theorem execProofRunEnd_keeps {n : Fin 16} {s : State} : KeepsOut s (execProofRunEnd n s) := by
  unfold execProofRunEnd
  try dsimp only
  repeat' (with_reducible first
    | assumption
    | exact Keeps.refl _
    | intro _
    | exact KeepsOut.fault
    | apply KeepsOut.done
    | apply State.proofEnd_keeps
    | (refine Keeps.ofEq (by assumption) ?_)
    | apply Keeps.ite
    | apply Keeps.foldl
    | apply Keeps.foldlFst
    | apply Keeps.setReg
    | simp only [Keeps.mk_iff]
    | simp only [Keeps.mkVlt_iff]
    | split)
  all_goals first
    | exact id
    | (intro _ hq; exact hq)
    | (intro _; rfl)
    | (intro _ hq; simp [hq]; done)
    | (intro hq; simp [hq]; done)
    | (simp_all; done)
    | (simp; done)

theorem execProofRunTimeout_keeps {n : Fin 16} {s : State} : KeepsOut s (execProofRunTimeout n s) := by
  unfold execProofRunTimeout
  try dsimp only
  repeat' (with_reducible first
    | assumption
    | exact Keeps.refl _
    | intro _
    | exact KeepsOut.fault
    | apply KeepsOut.done
    | apply State.proofAbandon_keeps
    | (refine Keeps.ofEq (by assumption) ?_)
    | apply Keeps.ite
    | apply Keeps.foldl
    | apply Keeps.foldlFst
    | apply Keeps.setReg
    | simp only [Keeps.mk_iff]
    | simp only [Keeps.mkVlt_iff]
    | split)
  all_goals first
    | exact id
    | (intro _ hq; exact hq)
    | (intro _; rfl)
    | (intro _ hq; simp [hq]; done)
    | (intro hq; simp [hq]; done)
    | (simp_all; done)
    | (simp; done)

theorem execLedrst_keeps {p : Path} {s : State} : KeepsOut s (execLedrst p s) := by
  unfold execLedrst
  try dsimp only
  repeat' (with_reducible first
    | assumption
    | exact Keeps.refl _
    | intro _
    | exact KeepsOut.fault
    | apply KeepsOut.done
    | apply State.onWrite_keeps
    | apply State.ledRst_keeps
    | (refine Keeps.ofEq (by assumption) ?_)
    | apply Keeps.ite
    | apply Keeps.foldl
    | apply Keeps.foldlFst
    | apply Keeps.setReg
    | simp only [Keeps.mk_iff]
    | simp only [Keeps.mkVlt_iff]
    | split)
  all_goals first
    | exact id
    | (intro _ hq; exact hq)
    | (intro _; rfl)
    | (intro _ hq; simp [hq]; done)
    | (intro hq; simp [hq]; done)
    | (simp_all; done)
    | (simp; done)

theorem execMclr_keeps {p : Path} {s : State} : KeepsOut s (execMclr p s) := by
  unfold execMclr
  try dsimp only
  repeat' (with_reducible first
    | assumption
    | exact Keeps.refl _
    | intro _
    | exact KeepsOut.fault
    | apply KeepsOut.done
    | apply State.onWrite_keeps
    | apply State.modelClr_keeps
    | (refine Keeps.ofEq (by assumption) ?_)
    | apply Keeps.ite
    | apply Keeps.foldl
    | apply Keeps.foldlFst
    | apply Keeps.setReg
    | simp only [Keeps.mk_iff]
    | simp only [Keeps.mkVlt_iff]
    | split)
  all_goals first
    | exact id
    | (intro _ hq; exact hq)
    | (intro _; rfl)
    | (intro _ hq; simp [hq]; done)
    | (intro hq; simp [hq]; done)
    | (simp_all; done)
    | (simp; done)

theorem execDtrefRelearn_keeps {p : Path} {s : State} : KeepsOut s (execDtrefRelearn p s) := by
  unfold execDtrefRelearn
  try dsimp only
  repeat' (with_reducible first
    | assumption
    | exact Keeps.refl _
    | intro _
    | exact KeepsOut.fault
    | apply KeepsOut.done
    | apply State.onWrite_keeps
    | apply State.dtRelearn_keeps
    | (refine Keeps.ofEq (by assumption) ?_)
    | apply Keeps.ite
    | apply Keeps.foldl
    | apply Keeps.foldlFst
    | apply Keeps.setReg
    | simp only [Keeps.mk_iff]
    | simp only [Keeps.mkVlt_iff]
    | split)
  all_goals first
    | exact id
    | (intro _ hq; exact hq)
    | (intro _; rfl)
    | (intro _ hq; simp [hq]; done)
    | (intro hq; simp [hq]; done)
    | (simp_all; done)
    | (simp; done)

theorem execHltTabOpen_keeps {p : Path} {s : State} : KeepsOut s (execHltTabOpen p s) := by
  unfold execHltTabOpen
  try dsimp only
  repeat' (with_reducible first
    | assumption
    | exact Keeps.refl _
    | intro _
    | exact KeepsOut.fault
    | apply KeepsOut.done
    | apply State.onWrite_keeps
    | apply State.hltOpen_keeps
    | (refine Keeps.ofEq (by assumption) ?_)
    | apply Keeps.ite
    | apply Keeps.foldl
    | apply Keeps.foldlFst
    | apply Keeps.setReg
    | simp only [Keeps.mk_iff]
    | simp only [Keeps.mkVlt_iff]
    | split)
  all_goals first
    | exact id
    | (intro _ hq; exact hq)
    | (intro _; rfl)
    | (intro _ hq; simp [hq]; done)
    | (intro hq; simp [hq]; done)
    | (simp_all; done)
    | (simp; done)

theorem execHltTabClose_keeps {p : Path} {s : State} : KeepsOut s (execHltTabClose p s) := by
  unfold execHltTabClose
  try dsimp only
  repeat' (with_reducible first
    | assumption
    | exact Keeps.refl _
    | intro _
    | exact KeepsOut.fault
    | apply KeepsOut.done
    | apply State.onWrite_keeps
    | apply State.hltClose_keeps
    | (refine Keeps.ofEq (by assumption) ?_)
    | apply Keeps.ite
    | apply Keeps.foldl
    | apply Keeps.foldlFst
    | apply Keeps.setReg
    | simp only [Keeps.mk_iff]
    | simp only [Keeps.mkVlt_iff]
    | split)
  all_goals first
    | exact id
    | (intro _ hq; exact hq)
    | (intro _; rfl)
    | (intro _ hq; simp [hq]; done)
    | (intro hq; simp [hq]; done)
    | (simp_all; done)
    | (simp; done)

theorem execStressRecordDue_keeps {s : State} : KeepsOut s (execStressRecordDue s) := by
  unfold execStressRecordDue
  try dsimp only
  repeat' (with_reducible first
    | assumption
    | exact Keeps.refl _
    | intro _
    | exact KeepsOut.fault
    | apply KeepsOut.done
    | apply State.vRecord_keeps
    | (refine Keeps.ofEq (by assumption) ?_)
    | apply Keeps.ite
    | apply Keeps.foldl
    | apply Keeps.foldlFst
    | apply Keeps.setReg
    | simp only [Keeps.mk_iff]
    | simp only [Keeps.mkVlt_iff]
    | split)
  all_goals first
    | exact id
    | (intro _ hq; exact hq)
    | (intro _; rfl)
    | (intro _ hq; simp [hq]; done)
    | (intro hq; simp [hq]; done)
    | (simp_all; done)
    | (simp; done)

theorem execChannelOnHour_keeps {n : Fin 16} {s : State} : KeepsOut s (execChannelOnHour n s) := by
  unfold execChannelOnHour
  try dsimp only
  repeat' (with_reducible first
    | assumption
    | exact Keeps.refl _
    | intro _
    | exact KeepsOut.fault
    | apply KeepsOut.done
    | apply State.hatInc_keeps
    | apply Keeps.modHchan
    | (refine Keeps.ofEq (by assumption) ?_)
    | apply Keeps.ite
    | apply Keeps.foldl
    | apply Keeps.foldlFst
    | apply Keeps.setReg
    | simp only [Keeps.mk_iff]
    | simp only [Keeps.mkVlt_iff]
    | split)
  all_goals first
    | exact id
    | (intro _ hq; exact hq)
    | (intro _; rfl)
    | (intro _ hq; simp [hq]; done)
    | (intro hq; simp [hq]; done)
    | (simp_all; done)
    | (simp; done)

theorem execPwmEnaWrite_keeps {p : Path} {v : Word} {s : State} : KeepsOut s (execPwmEnaWrite p v s) := by
  unfold execPwmEnaWrite
  try dsimp only
  repeat' (with_reducible first
    | assumption
    | exact Keeps.refl _
    | intro _
    | exact KeepsOut.fault
    | apply KeepsOut.done
    | apply State.onWrite_keeps
    | apply State.enaSet_keeps
    | (refine Keeps.ofEq (by assumption) ?_)
    | apply Keeps.ite
    | apply Keeps.foldl
    | apply Keeps.foldlFst
    | apply Keeps.setReg
    | simp only [Keeps.mk_iff]
    | simp only [Keeps.mkVlt_iff]
    | split)
  all_goals first
    | exact id
    | (intro _ hq; exact hq)
    | (intro _; rfl)
    | (intro _ hq; simp [hq]; done)
    | (intro hq; simp [hq]; done)
    | (simp_all; done)
    | (simp; done)

theorem execPwmShadowWrite_keeps {p : Path} {r : ShadowReg} {v : Word} {s : State} : KeepsOut s (execPwmShadowWrite p r v s) := by
  unfold execPwmShadowWrite
  try dsimp only
  repeat' (with_reducible first
    | assumption
    | exact Keeps.refl _
    | intro _
    | exact KeepsOut.fault
    | apply KeepsOut.done
    | apply State.onWrite_keeps
    | apply State.shadowWrite_keeps
    | (refine Keeps.ofEq (by assumption) ?_)
    | apply Keeps.ite
    | apply Keeps.foldl
    | apply Keeps.foldlFst
    | apply Keeps.setReg
    | simp only [Keeps.mk_iff]
    | simp only [Keeps.mkVlt_iff]
    | split)
  all_goals first
    | exact id
    | (intro _ hq; exact hq)
    | (intro _; rfl)
    | (intro _ hq; simp [hq]; done)
    | (intro hq; simp [hq]; done)
    | (simp_all; done)
    | (simp; done)

theorem execPwmZero_keeps {n : Fin 16} {bstLow : Bool} {s : State} : KeepsOut s (execPwmZero n bstLow s) := by
  unfold execPwmZero
  try dsimp only
  repeat' (with_reducible first
    | assumption
    | exact Keeps.refl _
    | intro _
    | exact KeepsOut.fault
    | apply KeepsOut.done
    | apply State.boundary_keeps
    | (refine Keeps.ofEq (by assumption) ?_)
    | apply Keeps.ite
    | apply Keeps.foldl
    | apply Keeps.foldlFst
    | apply Keeps.setReg
    | simp only [Keeps.mk_iff]
    | simp only [Keeps.mkVlt_iff]
    | split)
  all_goals first
    | exact id
    | (intro _ hq; exact hq)
    | (intro _; rfl)
    | (intro _ hq; simp [hq]; done)
    | (intro hq; simp [hq]; done)
    | (simp_all; done)
    | (simp; done)

theorem execPwmMidLoad_keeps {n : Fin 16} {s : State} : KeepsOut s (execPwmMidLoad n s) := by
  unfold execPwmMidLoad
  try dsimp only
  repeat' (with_reducible first
    | assumption
    | exact Keeps.refl _
    | intro _
    | exact KeepsOut.fault
    | apply KeepsOut.done
    | apply State.midLoad_keeps
    | apply State.cutAt_keeps
    | (refine Keeps.ofEq (by assumption) ?_)
    | apply Keeps.ite
    | apply Keeps.foldl
    | apply Keeps.foldlFst
    | apply Keeps.setReg
    | simp only [Keeps.mk_iff]
    | simp only [Keeps.mkVlt_iff]
    | split)
  all_goals first
    | exact id
    | (intro _ hq; exact hq)
    | (intro _; rfl)
    | (intro _ hq; simp [hq]; done)
    | (intro hq; simp [hq]; done)
    | (simp_all; done)
    | (simp; done)

theorem execPwmPeriod_keeps {n : Fin 16} {s : State} : KeepsOut s (execPwmPeriod n s) := by
  unfold execPwmPeriod
  try dsimp only
  repeat' (with_reducible first
    | assumption
    | exact Keeps.refl _
    | intro _
    | exact KeepsOut.fault
    | apply KeepsOut.done
    | apply State.perHit_keeps
    | (refine Keeps.ofEq (by assumption) ?_)
    | apply Keeps.ite
    | apply Keeps.foldl
    | apply Keeps.foldlFst
    | apply Keeps.setReg
    | simp only [Keeps.mk_iff]
    | simp only [Keeps.mkVlt_iff]
    | split)
  all_goals first
    | exact id
    | (intro _ hq; exact hq)
    | (intro _; rfl)
    | (intro _ hq; simp [hq]; done)
    | (intro hq; simp [hq]; done)
    | (simp_all; done)
    | (simp; done)

theorem execPwmCmpa_keeps {n : Fin 16} {s : State} : KeepsOut s (execPwmCmpa n s) := by
  unfold execPwmCmpa
  try dsimp only
  repeat' (with_reducible first
    | assumption
    | exact Keeps.refl _
    | intro _
    | exact KeepsOut.fault
    | apply KeepsOut.done
    | apply State.cmpaHit_keeps
    | (refine Keeps.ofEq (by assumption) ?_)
    | apply Keeps.ite
    | apply Keeps.foldl
    | apply Keeps.foldlFst
    | apply Keeps.setReg
    | simp only [Keeps.mk_iff]
    | simp only [Keeps.mkVlt_iff]
    | split)
  all_goals first
    | exact id
    | (intro _ hq; exact hq)
    | (intro _; rfl)
    | (intro _ hq; simp [hq]; done)
    | (intro hq; simp [hq]; done)
    | (simp_all; done)
    | (simp; done)

theorem execPwmCmpb_keeps {n : Fin 16} {s : State} : KeepsOut s (execPwmCmpb n s) := by
  unfold execPwmCmpb
  try dsimp only
  repeat' (with_reducible first
    | assumption
    | exact Keeps.refl _
    | intro _
    | exact KeepsOut.fault
    | apply KeepsOut.done
    | apply State.cmpbHit_keeps
    | (refine Keeps.ofEq (by assumption) ?_)
    | apply Keeps.ite
    | apply Keeps.foldl
    | apply Keeps.foldlFst
    | apply Keeps.setReg
    | simp only [Keeps.mk_iff]
    | simp only [Keeps.mkVlt_iff]
    | split)
  all_goals first
    | exact id
    | (intro _ hq; exact hq)
    | (intro _; rfl)
    | (intro _ hq; simp [hq]; done)
    | (intro hq; simp [hq]; done)
    | (simp_all; done)
    | (simp; done)

theorem execPeakComparatorEnd_keeps {n : Fin 16} {cnt : Word} {s : State} : KeepsOut s (execPeakComparatorEnd n cnt s) := by
  unfold execPeakComparatorEnd
  try dsimp only
  repeat' (with_reducible first
    | assumption
    | exact Keeps.refl _
    | intro _
    | exact KeepsOut.fault
    | apply KeepsOut.done
    | apply State.peakEnd_keeps
    | (refine Keeps.ofEq (by assumption) ?_)
    | apply Keeps.ite
    | apply Keeps.foldl
    | apply Keeps.foldlFst
    | apply Keeps.setReg
    | simp only [Keeps.mk_iff]
    | simp only [Keeps.mkVlt_iff]
    | split)
  all_goals first
    | exact id
    | (intro _ hq; exact hq)
    | (intro _; rfl)
    | (intro _ hq; simp [hq]; done)
    | (intro hq; simp [hq]; done)
    | (simp_all; done)
    | (simp; done)

theorem execSwSensedLow_keeps {n : Fin 16} {cnt : Word} {s : State} : KeepsOut s (execSwSensedLow n cnt s) := by
  unfold execSwSensedLow
  try dsimp only
  repeat' (with_reducible first
    | assumption
    | exact Keeps.refl _
    | intro _
    | exact KeepsOut.fault
    | apply KeepsOut.done
    | apply State.swLow_keeps
    | (refine Keeps.ofEq (by assumption) ?_)
    | apply Keeps.ite
    | apply Keeps.foldl
    | apply Keeps.foldlFst
    | apply Keeps.setReg
    | simp only [Keeps.mk_iff]
    | simp only [Keeps.mkVlt_iff]
    | split)
  all_goals first
    | exact id
    | (intro _ hq; exact hq)
    | (intro _; rfl)
    | (intro _ hq; simp [hq]; done)
    | (intro hq; simp [hq]; done)
    | (simp_all; done)
    | (simp; done)

theorem execLgSensedLow_keeps {n : Fin 16} {cnt : Word} {s : State} : KeepsOut s (execLgSensedLow n cnt s) := by
  unfold execLgSensedLow
  try dsimp only
  repeat' (with_reducible first
    | assumption
    | exact Keeps.refl _
    | intro _
    | exact KeepsOut.fault
    | apply KeepsOut.done
    | apply State.lgSensed_keeps
    | (refine Keeps.ofEq (by assumption) ?_)
    | apply Keeps.ite
    | apply Keeps.foldl
    | apply Keeps.foldlFst
    | apply Keeps.setReg
    | simp only [Keeps.mk_iff]
    | simp only [Keeps.mkVlt_iff]
    | split)
  all_goals first
    | exact id
    | (intro _ hq; exact hq)
    | (intro _; rfl)
    | (intro _ hq; simp [hq]; done)
    | (intro hq; simp [hq]; done)
    | (simp_all; done)
    | (simp; done)

theorem execHgTurnOn_keeps {n : Fin 16} {cnt : Word} {s : State} : KeepsOut s (execHgTurnOn n cnt s) := by
  unfold execHgTurnOn
  try dsimp only
  repeat' (with_reducible first
    | assumption
    | exact Keeps.refl _
    | intro _
    | exact KeepsOut.fault
    | apply KeepsOut.done
    | apply State.hgTurnOn_keeps
    | (refine Keeps.ofEq (by assumption) ?_)
    | apply Keeps.ite
    | apply Keeps.foldl
    | apply Keeps.foldlFst
    | apply Keeps.setReg
    | simp only [Keeps.mk_iff]
    | simp only [Keeps.mkVlt_iff]
    | split)
  all_goals first
    | exact id
    | (intro _ hq; exact hq)
    | (intro _; rfl)
    | (intro _ hq; simp [hq]; done)
    | (intro hq; simp [hq]; done)
    | (simp_all; done)
    | (simp; done)
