theorem State.vStick_touch {msk : Nat} {s0 : State} {s : State} {f : Fld} (hk : Touch msk s0 s) (hm : Sub State.vStickMask msk) :
    Touch msk s0 (State.vStick s f) := by
  unfold State.vStick
  try dsimp only
  repeat' (with_reducible first
    | assumption
    | exact Touch.refl
    | intro _
    | apply State.stick_touch)
  all_goals with_reducible first
    | exact .inr rfl
    | exact Sub.trans (b := State.vStickMask) (by decide +kernel) hm
    | exact Has.sub (a := State.vStickMask) (by decide +kernel) hm
    | exact .inl (Has.sub (a := State.vStickMask) (by decide +kernel) hm)
    | exact Has.at (by decide) (Has.sub (a := State.vStickMask) (by decide +kernel) hm)
    | exact Has.cell (by decide) (Has.sub (a := State.vStickMask) (by decide +kernel) hm)
    | exact Has.cellNext (by decide) (Has.sub (a := State.vStickMask) (by decide +kernel) hm)
    | exact Has.ite (Has.sub (a := State.vStickMask) (by decide +kernel) hm) (Has.sub (a := State.vStickMask) (by decide +kernel) hm)
    | exact .inr (fun _ => rfl)
    | (intro _; rfl)
    | (intro _; simp; done)
    | (simp; assumption)
    | (refine .inr (fun _ => ?_); simp; done)
    | (refine .inr (fun _ => ?_); (repeat' split) <;> first | rfl | (simp; done))
    | (simp; done)

def State.vRefuseMask : Nat :=
  State.vStickMask ||| rbit R.VLT_ERR

theorem State.vRefuse_touch {msk : Nat} {s0 : State} {s : State} {code : Nat} (hk : Touch msk s0 s) (hm : Sub State.vRefuseMask msk) :
    Touch msk s0 (State.vRefuse s code) := by
  unfold State.vRefuse
  try dsimp only
  repeat' (with_reducible first
    | assumption
    | exact Touch.refl
    | intro _
    | apply State.vStick_touch
    | apply State.setFld_touch)
  all_goals with_reducible first
    | exact .inr rfl
    | exact Sub.trans (b := State.vRefuseMask) (by decide +kernel) hm
    | exact Has.sub (a := State.vRefuseMask) (by decide +kernel) hm
    | exact .inl (Has.sub (a := State.vRefuseMask) (by decide +kernel) hm)
    | exact Has.at (by decide) (Has.sub (a := State.vRefuseMask) (by decide +kernel) hm)
    | exact Has.cell (by decide) (Has.sub (a := State.vRefuseMask) (by decide +kernel) hm)
    | exact Has.cellNext (by decide) (Has.sub (a := State.vRefuseMask) (by decide +kernel) hm)
    | exact Has.ite (Has.sub (a := State.vRefuseMask) (by decide +kernel) hm) (Has.sub (a := State.vRefuseMask) (by decide +kernel) hm)
    | exact .inr (fun _ => rfl)
    | (intro _; rfl)
    | (intro _; simp; done)
    | (simp; assumption)
    | (refine .inr (fun _ => ?_); simp; done)
    | (refine .inr (fun _ => ?_); (repeat' split) <;> first | rfl | (simp; done))
    | (simp; done)

def State.vIntegrityMask : Nat :=
  State.postMask ||| State.vStickMask ||| rbit R.NMI_STAT

theorem State.vIntegrity_touch {msk : Nat} {s0 : State} {s : State} {detail : Nat} (hk : Touch msk s0 s) (hm : Sub State.vIntegrityMask msk) :
    Touch msk s0 (State.vIntegrity s detail) := by
  unfold State.vIntegrity
  try dsimp only
  repeat' (with_reducible first
    | assumption
    | exact Touch.refl
    | intro _
    | apply State.post_touch
    | apply State.vStick_touch
    | apply State.nmi_touch)
  all_goals with_reducible first
    | exact .inr rfl
    | exact Sub.trans (b := State.vIntegrityMask) (by decide +kernel) hm
    | exact Has.sub (a := State.vIntegrityMask) (by decide +kernel) hm
    | exact .inl (Has.sub (a := State.vIntegrityMask) (by decide +kernel) hm)
    | exact Has.at (by decide) (Has.sub (a := State.vIntegrityMask) (by decide +kernel) hm)
    | exact Has.cell (by decide) (Has.sub (a := State.vIntegrityMask) (by decide +kernel) hm)
    | exact Has.cellNext (by decide) (Has.sub (a := State.vIntegrityMask) (by decide +kernel) hm)
    | exact Has.ite (Has.sub (a := State.vIntegrityMask) (by decide +kernel) hm) (Has.sub (a := State.vIntegrityMask) (by decide +kernel) hm)
    | exact .inr (fun _ => rfl)
    | (intro _; rfl)
    | (intro _; simp; done)
    | (simp; assumption)
    | (refine .inr (fun _ => ?_); simp; done)
    | (refine .inr (fun _ => ?_); (repeat' split) <;> first | rfl | (simp; done))
    | (simp; done)

def State.vKickMask : Nat :=
  Part.flash.bit ||| Part.last.bit ||| Part.vlt.bit

theorem State.vKick_touch {msk : Nat} {s0 : State} {s : State} (hk : Touch msk s0 s) (hm : Sub State.vKickMask msk) :
    Touch msk s0 (State.vKick s) := by
  unfold State.vKick
  try dsimp only
  repeat' (with_reducible first
    | assumption
    | exact Touch.refl
    | intro _
    | apply Touch.modVlt
    | apply Touch.ite
    | split)
  all_goals with_reducible first
    | exact .inr rfl
    | exact Sub.trans (b := State.vKickMask) (by decide +kernel) hm
    | exact Has.sub (a := State.vKickMask) (by decide +kernel) hm
    | exact .inl (Has.sub (a := State.vKickMask) (by decide +kernel) hm)
    | exact Has.at (by decide) (Has.sub (a := State.vKickMask) (by decide +kernel) hm)
    | exact Has.cell (by decide) (Has.sub (a := State.vKickMask) (by decide +kernel) hm)
    | exact Has.cellNext (by decide) (Has.sub (a := State.vKickMask) (by decide +kernel) hm)
    | exact Has.ite (Has.sub (a := State.vKickMask) (by decide +kernel) hm) (Has.sub (a := State.vKickMask) (by decide +kernel) hm)
    | exact .inr (fun _ => rfl)
    | (intro _; rfl)
    | (intro _; simp; done)
    | (simp; assumption)
    | (refine .inr (fun _ => ?_); simp; done)
    | (refine .inr (fun _ => ?_); (repeat' split) <;> first | rfl | (simp; done))
    | (simp; done)

def State.vOperateMask : Nat :=
  State.vEnterMask ||| State.vKickMask

theorem State.vOperate_touch {msk : Nat} {s0 : State} {s : State} {e : VEntry} (hk : Touch msk s0 s) (hm : Sub State.vOperateMask msk) :
    Touch msk s0 (State.vOperate s e) := by
  unfold State.vOperate
  try dsimp only
  repeat' (with_reducible first
    | assumption
    | exact Touch.refl
    | intro _
    | apply State.vEnter_touch
    | apply State.vKick_touch)
  all_goals with_reducible first
    | exact .inr rfl
    | exact Sub.trans (b := State.vOperateMask) (by decide +kernel) hm
    | exact Has.sub (a := State.vOperateMask) (by decide +kernel) hm
    | exact .inl (Has.sub (a := State.vOperateMask) (by decide +kernel) hm)
    | exact Has.at (by decide) (Has.sub (a := State.vOperateMask) (by decide +kernel) hm)
    | exact Has.cell (by decide) (Has.sub (a := State.vOperateMask) (by decide +kernel) hm)
    | exact Has.cellNext (by decide) (Has.sub (a := State.vOperateMask) (by decide +kernel) hm)
    | exact Has.ite (Has.sub (a := State.vOperateMask) (by decide +kernel) hm) (Has.sub (a := State.vOperateMask) (by decide +kernel) hm)
    | exact .inr (fun _ => rfl)
    | (intro _; rfl)
    | (intro _; simp; done)
    | (simp; assumption)
    | (refine .inr (fun _ => ?_); simp; done)
    | (refine .inr (fun _ => ?_); (repeat' split) <;> first | rfl | (simp; done))
    | (simp; done)

def State.opEndMask : Nat :=
  State.compactDueMask ||| State.vWaitingMask ||| State.vKickMask ||| Part.vlt.bit

theorem State.opEnd_touch {msk : Nat} {s0 : State} {s : State} (hk : Touch msk s0 s) (hm : Sub State.opEndMask msk) :
    Touch msk s0 (State.opEnd s) := by
  unfold State.opEnd
  try dsimp only
  repeat' (with_reducible first
    | assumption
    | exact Touch.refl
    | intro _
    | apply Touch.modVlt
    | apply State.compactDue_touch
    | apply State.vWaiting_touch
    | apply State.vKick_touch)
  all_goals with_reducible first
    | exact .inr rfl
    | exact Sub.trans (b := State.opEndMask) (by decide +kernel) hm
    | exact Has.sub (a := State.opEndMask) (by decide +kernel) hm
    | exact .inl (Has.sub (a := State.opEndMask) (by decide +kernel) hm)
    | exact Has.at (by decide) (Has.sub (a := State.opEndMask) (by decide +kernel) hm)
    | exact Has.cell (by decide) (Has.sub (a := State.opEndMask) (by decide +kernel) hm)
    | exact Has.cellNext (by decide) (Has.sub (a := State.opEndMask) (by decide +kernel) hm)
    | exact Has.ite (Has.sub (a := State.opEndMask) (by decide +kernel) hm) (Has.sub (a := State.opEndMask) (by decide +kernel) hm)
    | exact .inr (fun _ => rfl)
    | (intro _; rfl)
    | (intro _; simp; done)
    | (simp; assumption)
    | (refine .inr (fun _ => ?_); simp; done)
    | (refine .inr (fun _ => ?_); (repeat' split) <;> first | rfl | (simp; done))
    | (simp; done)

def State.foldStartMask : Nat :=
  Part.vlt.bit

theorem State.foldStart_touch {msk : Nat} {s0 : State} {s : State} (hk : Touch msk s0 s) (hm : Sub State.foldStartMask msk) :
    Touch msk s0 (State.foldStart s) := by
  unfold State.foldStart
  try dsimp only
  repeat' (with_reducible first
    | assumption
    | exact Touch.refl
    | intro _
    | apply Touch.modVlt
    | apply Touch.ite
    | apply Touch.foldl
    | apply Touch.foldlFst
    | split)
  all_goals with_reducible first
    | exact .inr rfl
    | exact Sub.trans (b := State.foldStartMask) (by decide +kernel) hm
    | exact Has.sub (a := State.foldStartMask) (by decide +kernel) hm
    | exact .inl (Has.sub (a := State.foldStartMask) (by decide +kernel) hm)
    | exact Has.at (by decide) (Has.sub (a := State.foldStartMask) (by decide +kernel) hm)
    | exact Has.cell (by decide) (Has.sub (a := State.foldStartMask) (by decide +kernel) hm)
    | exact Has.cellNext (by decide) (Has.sub (a := State.foldStartMask) (by decide +kernel) hm)
    | exact Has.ite (Has.sub (a := State.foldStartMask) (by decide +kernel) hm) (Has.sub (a := State.foldStartMask) (by decide +kernel) hm)
    | exact .inr (fun _ => rfl)
    | (intro _; rfl)
    | (intro _; simp; done)
    | (simp; assumption)
    | (refine .inr (fun _ => ?_); simp; done)
    | (refine .inr (fun _ => ?_); (repeat' split) <;> first | rfl | (simp; done))
    | (simp; done)

def State.hatIncMask : Nat :=
  State.foldStartMask ||| Part.last.bit ||| Part.vlt.bit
■ ■ ■
# [PROBLEM TO WORK ON]
Among the lines above, the ones holding the word "execProofRunTimeout" must be counted; only that count is to be given.

# [RESULT OF THIS TASK]
2